While in aggregate Indian stocks have become more expensive, Krishnan says many lower-quality companies are the ones with increased valuations, and there are “plenty of high-quality companies that trade at very reasonable valuations.”
Total Return | |||
---|---|---|---|
1-Yr | 3-Yr | 5-Yr | |
WAESX | 22.6% | 31.8% | 23.1% |
MSCI Emerging Markets Index | -0.1 | 11.4 | 10.5 |
Top 10 Holdings | |||
Company / Ticker | % of Net Assets | ||
Bajaj Finance / BAF.India | 7.0% | ||
Larsen & Toubro Infotech / LTI.India | 5.9 | ||
Sea Ltd / SE | 5.6 | ||
Silergy / 6415.Taiwan | 5.3 | ||
Globant / GLOB | 5.1 | ||
HDFC Bank / HDFCB.India | 4.8 | ||
Voltronic Power Technology / 6409.Taiwan | 4.6 | ||
MercadoLibre / MELI | 4.4 | ||
TCS Group Holding / TCS.UK | 4.3 | ||
Lasertec / 6920.Japan | 4.2 | ||
TOTAL: | 51.2% |
Note: Holdings as of Sept. 30. Returns through Dec. 27; three- and five-year returns are annualized
Sources: Bloomberg; Wasatch Global Investors
Krishnan sees e-commerce opportunities in Latin America, as well. The fund has held Argentina’s
MercadoLibre
(MELI) since 2014, now a No. 8 holding. He bought it as an e-commerce business, but now thinks the firm’s payments division, MercadoPago, could be a fintech disrupter. In 2021, the company announced a $1.8 billion investment in its Brazilian operations. That could make MercadoLibre a competitor to Brazil’s banks if it moves into e-lending.
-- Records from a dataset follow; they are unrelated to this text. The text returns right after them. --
/-- The premises of IssuedCommandsWriteResults for row `n` of `jobRows`. -/
def issuedPremises (x : State) (n : Nat) : Bool :=
  let s := x.advance 0
  match (jobRows 0 .a 0 none none)[n]?, s.headChain .a 0 with
  | some r, p :: l =>
    let s1 := (issued s .a 0 (p :: l) none).awaitCue .a 0 p.2
    let s2 := s1.stopEarly .a 0
    match (s1.job .a 0).exec with
    | some e =>
      let plan := (s2.withObjects e.objects).plan .a e.recs
      let free := (s2.half .a).dolly.freeThreads 0 plan.length
      let s3 := s2.takeThreads .a 0 e plan free
      issues x n && e.phase == .resumable && decide (plan.length ≤ free.length) &&
        (match (s3.job .a 0).exec with
         | some f => completes s3 f r.2.2.1
         | none => false)
    | none => false
  | _, _ => false

/-- The premises hold of a command of the array, one of the post unit, and a control command (JobCommandsWrite). -/
theorem test_write_premises :
    ([(mmulJob, 0), (normJob, 6), (fenceJob, 17)] : List (State × Nat)).all (fun p => writePremises (holding p.1) p.2) =
      true := by decide +kernel

/-- One key in a session of 32 elements: V's row is all ones (R204 to R208). -/
def attnJob : State := withJob (recordOf 0x08 9 9 9 0 0x2000 0x2100 0x2080 0)
  [(0x2000, rowDesc 0x3000 32), (0x2080, rowDesc 0x4000 32),
    (0x2100, wordBytes [0x2200, 0x2240, 0x2280, 0, 0, 0, 0x3F80000000000000, 2 ^ 32]),
    (0x2200, wordBytes [0x6000, 1024, 32 * 2 ^ 44 + 16 * 2 ^ 28 + 2 ^ 12 + 1, 0]),
    (0x2240, wordBytes [0x7000, 1024, 32 * 2 ^ 44 + 16 * 2 ^ 28 + 2 ^ 12 + 1, 0]),
    (0x7000, (List.replicate 32 [(0x80 : Byte), 0x3F]).flatten)]

/-- ATTB of one row (R225). -/
def attbJob : State := withJob (recordOf 0x09 9 9 9 0x3F800000 0x2000 0x2100 0x2080 0)
  [(0x2000, rowDesc 0x3000 32), (0x2080, rowDesc 0x4000 32),
    (0x2100, wordBytes [0x2200, 0x2240, 0x2280, 0x22C0, 0x2300, 0x2340, 0x2380, 0]), (0x2200, rowDesc 0x6000 32),
    (0x2240, rowDesc 0x7000 32), (0x2280, rowDesc 0x5000 32), (0x22C0, rowDesc 0x5100 32), (0x2340, rowDesc 0x4100 32),
    (0x2380, rowDesc 0x4200 32), (0x2300, wordBytes [0x3F80000000000000]),
    (0x5100, (List.replicate 32 [(0x80 : Byte), 0x3F]).flatten)]

/-- A move of two elements in atomic mode, of the word 0x0000_0005 to be added to the pool's word 0 (R198). -/
def atomicJob : State := (withJob (recordOf 0x10 3 0 3 (3 * 2 ^ 61) 0x2000 0 0 0)
  [(0x2000, rowDesc 0x3000 2), (0x3000, [5])]).modBank .a 0 (fun b => { b with owned := true })

/-- Both ends of Contrail are up, with a rate. -/
def linked (x : State) : State :=
  ((x.modLink .a (fun l => { l with state := 1 })).modLink .b (fun l => { l with state := 1 })).modDolly .a (fun d =>
    { d with regCtr := List.replicate 8 1000#64, tokCtr := List.replicate 8 4096000 })

/-- A move in halo mode into the partner's pool (R196). -/
def haloJob : State := linked (withJob (recordOf 0x10 1 0 1 (2 ^ 61 + 9) 0x2000 0 0x2080 0)
  [(0x2000, rowDesc 0x3000 4), (0x2080, wordBytes [0x1008000000, 128, 4 * 2 ^ 44 + 2 ^ 28 + 2 ^ 12 + 1, 0]),
    (0x3000, [1, 2, 3, 4])])

/-- A move in KV-page mode: page 0 to page 0 (R197). -/
def kvJob : State := withJob (recordOf 0x10 1 0 1 (2 ^ 62) 0x2000 0 0x2080 0x20C0)
  (operands 4 ++ [(0x20C0, wordBytes [1, 0])])
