-- ==== Sys2Proof/Machine/Operands.lean ====
section
/-! DEFINITION. The 34 requests with their fields: type codes (R190, Table 11-2), payload layout and its
reading (R191 steps 1 and 2, Tables 11-4 and 11-5), and the range check (R191 step 3). -/

namespace Sys2Proof.Machine

/-- A request with its fields as they stand in its payload, not yet range-checked (Table 11-4). -/
inductive Request where
  | nop
  | identify
  | linkSync
  | setLinkTiming (interval : Half)
  | queryLink
  | setSubscription (mask : Byte)
  | queryReportStatus
  | setFrame (len : Byte)
  | queryMains
  | configZone (zone group : Byte) (current : Half)
      (prio offset lease fallback openLimit stuckLimit : Byte)
  | enableZone (zone : Byte)
  | disableZone (zone : Byte)
  | setDemand (zone demand : Byte)
  | clearZone (zone : Byte)
  | queryZone (zone : Byte)
  | queueOrder (zone : Byte) (tag total : Half) (cap : Byte)
  | abortOrder (zone : Byte) (tag : Half)
  | queryOrders (zone : Byte)
  | setLimits (supply g0 g1 g2 g3 : Half)
  | queryPlan (zone : Byte)
  | queryFrameSummary
  | queryTally (zone : Byte)
  | clearTally (selector : Byte)
  | setSupervision (leak : Byte) (offset : Half) (percent limit : Byte)
  | querySupervision
  | closeGroup (group : Byte)
  | openGroup (group : Byte)
  | ackTrip (group : Byte)
  | tripAll
  | setContactorTiming (close opening verify : Half)
  | queryGroups
  | readTripRecord (number : Half)
  | releaseTripRecord (number : Half)
  | queryTripStore
  deriving DecidableEq, Repr

/-- The type code of a request (Table 11-2). -/
def Request.typeCode : Request → Byte
  | .nop => 0x01
  | .identify => 0x02
  | .linkSync => 0x03
  | .setLinkTiming .. => 0x04
  | .queryLink => 0x05
  | .setSubscription .. => 0x06
  | .queryReportStatus => 0x07
  | .setFrame .. => 0x08
  | .queryMains => 0x09
  | .configZone .. => 0x0A
  | .enableZone .. => 0x0B
  | .disableZone .. => 0x0C
  | .setDemand .. => 0x0D
  | .clearZone .. => 0x0E
  | .queryZone .. => 0x0F
  | .queueOrder .. => 0x10
  | .abortOrder .. => 0x11
  | .queryOrders .. => 0x12
  | .setLimits .. => 0x13
  | .queryPlan .. => 0x14
  | .queryFrameSummary => 0x15
  | .queryTally .. => 0x16
  | .clearTally .. => 0x17
  | .setSupervision .. => 0x18
  | .querySupervision => 0x19
  | .closeGroup .. => 0x1A
  | .openGroup .. => 0x1B
  | .ackTrip .. => 0x1C
  | .tripAll => 0x1D
  | .setContactorTiming .. => 0x1E
  | .queryGroups => 0x1F
  | .readTripRecord .. => 0x20
  | .releaseTripRecord .. => 0x21
  | .queryTripStore => 0x22

/-- The two bytes of a field, low byte first. -/
def Half.bytes (v : Half) : List Byte := [v.extractLsb' 0 8, v.extractLsb' 8 8]

/-- The two-byte field that two bytes carry, low byte first. -/
def halfOf (lo hi : Byte) : Half := hi ++ lo

/-- The payload of a request (Tables 11-4 and 11-5). -/
def Request.payload : Request → List Byte
  | .setLinkTiming i => Half.bytes i
  | .setSubscription m => [m]
  | .setFrame l => [l]
  | .configZone z g c p o l f ol sl => [z, g] ++ Half.bytes c ++ [p, o, l, f, ol, sl]
  | .enableZone z => [z]
  | .disableZone z => [z]
  | .setDemand z d => [z, d]
  | .clearZone z => [z]
  | .queryZone z => [z]
  | .queueOrder z t n c => [z] ++ Half.bytes t ++ Half.bytes n ++ [c]
  | .abortOrder z t => [z] ++ Half.bytes t
  | .queryOrders z => [z]
  | .setLimits s a b c d =>
      Half.bytes s ++ Half.bytes a ++ Half.bytes b ++ Half.bytes c ++ Half.bytes d
  | .queryPlan z => [z]
  | .queryTally z => [z]
  | .clearTally x => [x]
  | .setSupervision l o p m => [l] ++ Half.bytes o ++ [p, m]
  | .closeGroup g => [g]
  | .openGroup g => [g]
  | .ackTrip g => [g]
  | .setContactorTiming c o v => Half.bytes c ++ Half.bytes o ++ Half.bytes v
  | .readTripRecord n => Half.bytes n
  | .releaseTripRecord n => Half.bytes n
  | .nop => []
  | .identify => []
  | .linkSync => []
  | .queryLink => []
  | .queryReportStatus => []
  | .queryMains => []
  | .queryFrameSummary => []
  | .querySupervision => []
  | .tripAll => []
  | .queryGroups => []
  | .queryTripStore => []

/-! ### Reading a payload (R191 steps 1 and 2) -/

/-- What validation makes of a request frame's TYPE and payload length: the request, or the result
code of the step that fails. -/
abbrev Parsed := Except ResultCode Request

/-- A request without fields: length 0. -/
def parse0 (r : Request) : List Byte → Parsed
  | [] => .ok r
  | _ => .error .badLength

/-- A request of one byte. -/
def parse1 (f : Byte → Request) : List Byte → Parsed
  | [a] => .ok (f a)
  | _ => .error .badLength

/-- A request of one two-byte field. -/
def parse2 (f : Half → Request) : List Byte → Parsed
  | [a, b] => .ok (f (halfOf a b))
  | _ => .error .badLength

/-- CONFIG_ZONE, length 10. -/
def parseConfigZone : List Byte → Parsed
  | [z, g, c0, c1, p, o, l, f, ol, sl] => .ok (.configZone z g (halfOf c0 c1) p o l f ol sl)
  | _ => .error .badLength

/-- SET_DEMAND, length 2. -/
def parseSetDemand : List Byte → Parsed
  | [z, d] => .ok (.setDemand z d)
  | _ => .error .badLength

/-- QUEUE_ORDER, length 6 (Table 11-5). -/
def parseQueueOrder : List Byte → Parsed
  | [z, t0, t1, n0, n1, c] => .ok (.queueOrder z (halfOf t0 t1) (halfOf n0 n1) c)
  | _ => .error .badLength

/-- ABORT_ORDER, length 3. -/
def parseAbortOrder : List Byte → Parsed
  | [z, t0, t1] => .ok (.abortOrder z (halfOf t0 t1))
  | _ => .error .badLength

/-- SET_LIMITS, length 10. -/
def parseSetLimits : List Byte → Parsed
  | [s0, s1, a0, a1, b0, b1, c0, c1, d0, d1] =>
      .ok (.setLimits (halfOf s0 s1) (halfOf a0 a1) (halfOf b0 b1) (halfOf c0 c1) (halfOf d0 d1))
  | _ => .error .badLength

/-- SET_SUPERVISION, length 5. -/
def parseSetSupervision : List Byte → Parsed
  | [l, o0, o1, p, m] => .ok (.setSupervision l (halfOf o0 o1) p m)
  | _ => .error .badLength

/-- SET_CONTACTOR_TIMING, length 6. -/
def parseSetContactorTiming : List Byte → Parsed
  | [c0, c1, o0, o1, v0, v1] => .ok (.setContactorTiming (halfOf c0 c1) (halfOf o0 o1) (halfOf v0 v1))
  | _ => .error .badLength

/-- R190, R191 steps 1 and 2: the request of a TYPE byte and a payload. -/
def parseRequest (type : Byte) (p : List Byte) : Parsed :=
  match type.toNat with
  | 0x01 => parse0 .nop p
  | 0x02 => parse0 .identify p
  | 0x03 => parse0 .linkSync p
  | 0x04 => parse2 .setLinkTiming p
  | 0x05 => parse0 .queryLink p
  | 0x06 => parse1 .setSubscription p
  | 0x07 => parse0 .queryReportStatus p
  | 0x08 => parse1 .setFrame p
  | 0x09 => parse0 .queryMains p
  | 0x0A => parseConfigZone p
  | 0x0B => parse1 .enableZone p
  | 0x0C => parse1 .disableZone p
  | 0x0D => parseSetDemand p
  | 0x0E => parse1 .clearZone p
  | 0x0F => parse1 .queryZone p
  | 0x10 => parseQueueOrder p
  | 0x11 => parseAbortOrder p
  | 0x12 => parse1 .queryOrders p
  | 0x13 => parseSetLimits p
  | 0x14 => parse1 .queryPlan p
  | 0x15 => parse0 .queryFrameSummary p
  | 0x16 => parse1 .queryTally p
  | 0x17 => parse1 .clearTally p
  | 0x18 => parseSetSupervision p
  | 0x19 => parse0 .querySupervision p
  | 0x1A => parse1 .closeGroup p
  | 0x1B => parse1 .openGroup p
  | 0x1C => parse1 .ackTrip p
  | 0x1D => parse0 .tripAll p
  | 0x1E => parseSetContactorTiming p
  | 0x1F => parse0 .queryGroups p
  | 0x20 => parse2 .readTripRecord p
  | 0x21 => parse2 .releaseTripRecord p
  | 0x22 => parse0 .queryTripStore p
  | _ => .error .unknownRequest

/-! ### Ranges (R191 step 3, Table 11-4) -/

/-- A field lies between two bounds. -/
def within (lo hi v : Nat) : Bool := decide (lo ≤ v) && decide (v ≤ hi)

/-- A zone number 0 to 23. -/
def zoneInRange (z : Byte) : Bool := decide (z.toNat < 24)

/-- A group number 0 to 3. -/
def groupInRange (g : Byte) : Bool := decide (g.toNat < 4)

/-- R191 step 3: every field lies in its range, with `len` the L in force. Any field out of range gives
the one code RANGE, so the order of the checks does not show. -/
def Request.inRange (len : Nat) : Request → Bool
  | .setLinkTiming i => within 10 500 i.toNat
  | .setSubscription m => within 0 63 m.toNat
  | .setFrame l => within 8 128 l.toNat
  | .configZone z g c p o _ f ol sl =>
      zoneInRange z && groupInRange g && within 1 500 c.toNat && within 0 3 p.toNat &&
        within 0 127 o.toNat && within 0 128 f.toNat && within 1 255 ol.toNat &&
        within 1 255 sl.toNat
  | .enableZone z => zoneInRange z
  | .disableZone z => zoneInRange z
  | .setDemand z d => zoneInRange z && within 0 len d.toNat
  | .clearZone z => zoneInRange z
  | .queryZone z => zoneInRange z
  | .queueOrder z t n c =>
      zoneInRange z && within 1 65535 t.toNat && within 1 65535 n.toNat && within 1 128 c.toNat
  | .abortOrder z t => zoneInRange z && within 1 65535 t.toNat
  | .queryOrders z => zoneInRange z
  | .setLimits s a b c d =>
      within 0 4000 s.toNat && within 0 2000 a.toNat && within 0 2000 b.toNat &&
        within 0 2000 c.toNat && within 0 2000 d.toNat
  | .queryPlan z => zoneInRange z
  | .queryTally z => zoneInRange z
  | .clearTally x => zoneInRange x || x == 255
  | .setSupervision l o p m =>
      within 0 15 l.toNat && within 0 500 o.toNat && within 0 50 p.toNat && within 1 255 m.toNat
  | .closeGroup g => groupInRange g
  | .openGroup g => groupInRange g
  | .ackTrip g => groupInRange g
  | .setContactorTiming c o v =>
      within 20 1000 c.toNat && within 20 1000 o.toNat && within 20 1000 v.toNat
  | .releaseTripRecord n => within 1 65535 n.toNat
  | .readTripRecord _ => true
  | .nop => true
  | .identify => true
  | .linkSync => true
  | .queryLink => true
  | .queryReportStatus => true
  | .queryMains => true
  | .queryFrameSummary => true
  | .querySupervision => true
  | .tripAll => true
  | .queryGroups => true
  | .queryTripStore => true

/-- The zone that an in-range zone byte names. -/
def zoneOf (z : Byte) : ZoneId := ⟨z.toNat % 24, Nat.mod_lt _ (by decide)⟩

/-- The group that an in-range group byte names. -/
def groupNumber (g : Byte) : GroupId := ⟨g.toNat % 4, Nat.mod_lt _ (by decide)⟩

end Sys2Proof.Machine
end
Krishnan acknowledges worries about the impact on emerging markets if the Federal Reserve raises interest rates, which is widely expected in the first half of 2022. When the Fed raised rates in 2013, it caused the U.S. dollar to rise and many emerging market currencies to sharply fall, including in Brazil and India, because those countries had low foreign currency reserves and high foreign currency debt.
Today is different, Krishnan says. Most of the major emerging market countries are running current account surpluses and are building foreign exchange reserves, he notes: “From a macro standpoint, emerging markets are extremely well positioned.”